Pattern pattern = Pattern.compile("\d+\. \d+\. \d+\. \d+:\d+");
Matcher matcher = pattern.matcher(html);
// Extracted IP addresses are saved to the list
while (matcher.find()){
String proxyIp = matcher.group();
proxyIpList.add(proxyIp);
}
} catch (IOException e) {
e.printStackTrace(); } catch (IOException e) { e.printStackTrace(); }
} finally {
try {
if(response!=null){
response.close(); }
}
httpClient.close(); } catch (IOException e) { if(response!=null){ response.close(); }
} catch (IOException e) {
e.printStackTrace(); } catch (IOException e) { e.printStackTrace(); }
}
}
return proxyIpList; }
}
With the above code, we can get some available proxy IP addresses from the Proxy IP website and save them in a list.
Third, set the proxy IP
Next, we need to set the proxy IP in the crawler program to let the program use the proxy for data crawling. Below is the sample code for setting the proxy IP:
public void setProxy(String proxyHost, int proxyPort){
HttpClientBuilder builder = HttpClientBuilder.create();
HttpHost proxy = new HttpHost(proxyHost, proxyPort, "http");
builder.setProxy(proxy);
CloseableHttpClient httpClient = builder.build();
// Send the request using httpClient...
}
In the above code, we use the functionality provided by HttpClient to set the proxy IP. by specifying the host address and port number of the proxy IP, we can allow the program to use the proxy for data crawling.
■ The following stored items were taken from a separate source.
-- ==== Sys2Proof/Laws/PerInstr.lean ====
section
/-! SUPPORT. Facts of the syntax, one lemma for each constructor: an event has no instruction word. -/

namespace Sys2Proof.Laws.EventsHaveNoWord

/-- An event, which is no instruction word, is encoded as the word 0, which R48 reserves. -/
def Statement (i : Instr) : Prop := i.isWord = false → encode i = 0#32
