-- ==== Sys2Proof/Laws/State.lean ====
section
/-! SUPPORT. What each plain update of the state leaves, field by field. -/

namespace Sys2Proof.Machine

/-! ## State.goto -/

@[simp] theorem goto_x_phase (s : State) (pc : BitVec 54) : (s.goto pc).x.phase = s.x.phase := rfl
@[simp] theorem goto_x_sreg (s : State) (pc : BitVec 54) : (s.goto pc).x.sreg = s.x.sreg := rfl
@[simp] theorem goto_x_vreg (s : State) (pc : BitVec 54) : (s.goto pc).x.vreg = s.x.vreg := rfl
@[simp] theorem goto_x_kreg (s : State) (pc : BitVec 54) : (s.goto pc).x.kreg = s.x.kreg := rfl
@[simp] theorem goto_x_vl (s : State) (pc : BitVec 54) : (s.goto pc).x.vl = s.x.vl := rfl
@[simp] theorem goto_x_vtype (s : State) (pc : BitVec 54) : (s.goto pc).x.vtype = s.x.vtype := rfl
@[simp] theorem goto_x_vbeg (s : State) (pc : BitVec 54) : (s.goto pc).x.vbeg = s.x.vbeg := rfl
@[simp] theorem goto_x_rngkey (s : State) (pc : BitVec 54) : (s.goto pc).x.rngkey = s.x.rngkey := rfl
@[simp] theorem goto_x_rngctr (s : State) (pc : BitVec 54) : (s.goto pc).x.rngctr = s.x.rngctr := rfl
@[simp] theorem goto_x_cnum (s : State) (pc : BitVec 54) : (s.goto pc).x.cnum = s.x.cnum := rfl
@[simp] theorem goto_x_citer (s : State) (pc : BitVec 54) : (s.goto pc).x.citer = s.x.citer := rfl
@[simp] theorem goto_x_pos (s : State) (pc : BitVec 54) : (s.goto pc).x.pos = s.x.pos := rfl
@[simp] theorem goto_x_inline (s : State) (pc : BitVec 54) : (s.goto pc).x.inline = s.x.inline := rfl
@[simp] theorem goto_x_joinDue (s : State) (pc : BitVec 54) : (s.goto pc).x.joinDue = s.x.joinDue := rfl
@[simp] theorem goto_x_broke (s : State) (pc : BitVec 54) : (s.goto pc).x.broke = s.x.broke := rfl
@[simp] theorem goto_x_claim (s : State) (pc : BitVec 54) : (s.goto pc).x.claim = s.x.claim := rfl
@[simp] theorem goto_x_dirty (s : State) (pc : BitVec 54) : (s.goto pc).x.dirty = s.x.dirty := rfl
@[simp] theorem goto_x_shape (s : State) (pc : BitVec 54) : (s.goto pc).x.shape = s.x.shape := rfl
@[simp] theorem goto_x_acc (s : State) (pc : BitVec 54) : (s.goto pc).x.acc = s.x.acc := rfl
@[simp] theorem goto_x_slot (s : State) (pc : BitVec 54) : (s.goto pc).x.slot = s.x.slot := rfl
@[simp] theorem goto_x_accPoison (s : State) (pc : BitVec 54) : (s.goto pc).x.accPoison = s.x.accPoison := rfl
@[simp] theorem goto_x_slotPoison (s : State) (pc : BitVec 54) : (s.goto pc).x.slotPoison = s.x.slotPoison := rfl
@[simp] theorem goto_x_vers (s : State) (pc : BitVec 54) : (s.goto pc).x.vers = s.x.vers := rfl
@[simp] theorem goto_x_poisonLines (s : State) (pc : BitVec 54) : (s.goto pc).x.poisonLines = s.x.poisonLines := rfl
@[simp] theorem goto_x_cleanLines (s : State) (pc : BitVec 54) : (s.goto pc).x.cleanLines = s.x.cleanLines := rfl
@[simp] theorem goto_x_partials (s : State) (pc : BitVec 54) : (s.goto pc).x.partials = s.x.partials := rfl
@[simp] theorem goto_x_held (s : State) (pc : BitVec 54) : (s.goto pc).x.held = s.x.held := rfl
@[simp] theorem goto_x_await (s : State) (pc : BitVec 54) : (s.goto pc).x.await = s.x.await := rfl
@[simp] theorem goto_x_starts (s : State) (pc : BitVec 54) : (s.goto pc).x.starts = s.x.starts := rfl
@[simp] theorem goto_x_confirmed (s : State) (pc : BitVec 54) : (s.goto pc).x.confirmed = s.x.confirmed := rfl
@[simp] theorem goto_x_posts (s : State) (pc : BitVec 54) : (s.goto pc).x.posts = s.x.posts := rfl
@[simp] theorem goto_x_seen (s : State) (pc : BitVec 54) : (s.goto pc).x.seen = s.x.seen := rfl
@[simp] theorem goto_x_sprio (s : State) (pc : BitVec 54) : (s.goto pc).x.sprio = s.x.sprio := rfl
@[simp] theorem goto_x_seq (s : State) (pc : BitVec 54) : (s.goto pc).x.seq = s.x.seq := rfl
@[simp] theorem goto_x_owed (s : State) (pc : BitVec 54) : (s.goto pc).x.owed = s.x.owed := rfl
@[simp] theorem goto_st (s : State) (pc : BitVec 54) : (s.goto pc).st = s.st := rfl
@[simp] theorem goto_parked (s : State) (pc : BitVec 54) : (s.goto pc).parked = s.parked := rfl
@[simp] theorem goto_mem (s : State) (pc : BitVec 54) : (s.goto pc).mem = s.mem := rfl
@[simp] theorem goto_poison (s : State) (pc : BitVec 54) : (s.goto pc).poison = s.poison := rfl
@[simp] theorem goto_lostRanges (s : State) (pc : BitVec 54) : (s.goto pc).lostRanges = s.lostRanges := rfl
@[simp] theorem goto_rewritten (s : State) (pc : BitVec 54) : (s.goto pc).rewritten = s.rewritten := rfl
@[simp] theorem goto_sram (s : State) (pc : BitVec 54) : (s.goto pc).sram = s.sram := rfl
@[simp] theorem goto_tlb (s : State) (pc : BitVec 54) : (s.goto pc).tlb = s.tlb := rfl
@[simp] theorem goto_classes (s : State) (pc : BitVec 54) : (s.goto pc).classes = s.classes := rfl
@[simp] theorem goto_contention (s : State) (pc : BitVec 54) : (s.goto pc).contention = s.contention := rfl
@[simp] theorem goto_lastFar (s : State) (pc : BitVec 54) : (s.goto pc).lastFar = s.lastFar := rfl
@[simp] theorem goto_waiters (s : State) (pc : BitVec 54) : (s.goto pc).waiters = s.waiters := rfl
@[simp] theorem goto_scatter (s : State) (pc : BitVec 54) : (s.goto pc).scatter = s.scatter := rfl
@[simp] theorem goto_roCopies (s : State) (pc : BitVec 54) : (s.goto pc).roCopies = s.roCopies := rfl
@[simp] theorem goto_cp (s : State) (pc : BitVec 54) : (s.goto pc).cp = s.cp := rfl
@[simp] theorem goto_fab (s : State) (pc : BitVec 54) : (s.goto pc).fab = s.fab := rfl
@[simp] theorem goto_clo (s : State) (pc : BitVec 54) : (s.goto pc).clo = s.clo := rfl
@[simp] theorem goto_net (s : State) (pc : BitVec 54) : (s.goto pc).net = s.net := rfl
@[simp] theorem goto_cache (s : State) (pc : BitVec 54) : (s.goto pc).cache = s.cache := rfl
@[simp] theorem goto_eng (s : State) (pc : BitVec 54) : (s.goto pc).eng = s.eng := rfl
@[simp] theorem goto_gwq (s : State) (pc : BitVec 54) : (s.goto pc).gwq = s.gwq := rfl
@[simp] theorem goto_mbx (s : State) (pc : BitVec 54) : (s.goto pc).mbx = s.mbx := rfl
@[simp] theorem goto_mg (s : State) (pc : BitVec 54) : (s.goto pc).mg = s.mg := rfl
@[simp] theorem goto_boot (s : State) (pc : BitVec 54) : (s.goto pc).boot = s.boot := rfl
@[simp] theorem goto_flash (s : State) (pc : BitVec 54) : (s.goto pc).flash = s.flash := rfl
@[simp] theorem goto_shelves (s : State) (pc : BitVec 54) : (s.goto pc).shelves = s.shelves := rfl
@[simp] theorem goto_poolUp (s : State) (pc : BitVec 54) : (s.goto pc).poolUp = s.poolUp := rfl
@[simp] theorem goto_time (s : State) (pc : BitVec 54) : (s.goto pc).time = s.time := rfl
@[simp] theorem goto_undef (s : State) (pc : BitVec 54) : (s.goto pc).undef = s.undef := rfl
@[simp] theorem goto_inputs (s : State) (pc : BitVec 54) : (s.goto pc).inputs = s.inputs := rfl
@[simp] theorem goto_stopped (s : State) (pc : BitVec 54) : (s.goto pc).stopped = s.stopped := rfl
Fourth, the use of proxy IP for crawling
When we get the proxy IP and set up, you can follow the normal crawler process to crawl the data. The following is a simple example code:
public void crawlWithProxy(){
List proxyIpList = getProxyIpList();
for(String proxyIp : proxyIpList){
String[] ipAndPort = proxyIp.split(":");
String ip = ipAndPort[0];
String ip = ipAndPort[0]; int port = Integer.parseInt(ipAndPort[1]);
setProxy(ip, port);
// Use httpClient to send a request to crawl the data...
}
}
With the above code, we can traverse the list of proxy IPs and use each proxy IP in turn for data crawling.
V. Summary
Through the introduction of this article, I believe that you have a better understanding of adding proxy IP in Java for crawling. The use of proxy IP can be a good way to protect our crawler program to avoid being blocked by the target site. Of course, in practice, we can further improve the use of proxy IP strategy, such as regularly updating the proxy IP list, checking the availability of proxy IP and so on.
I hope that today's sharing will help you, let our crawler program more efficient and stable operation it! Finally, I would also like to remind you to use the crawler program to comply with network ethics and laws and regulations, do not abuse the crawler technology, and protect your data security and privacy.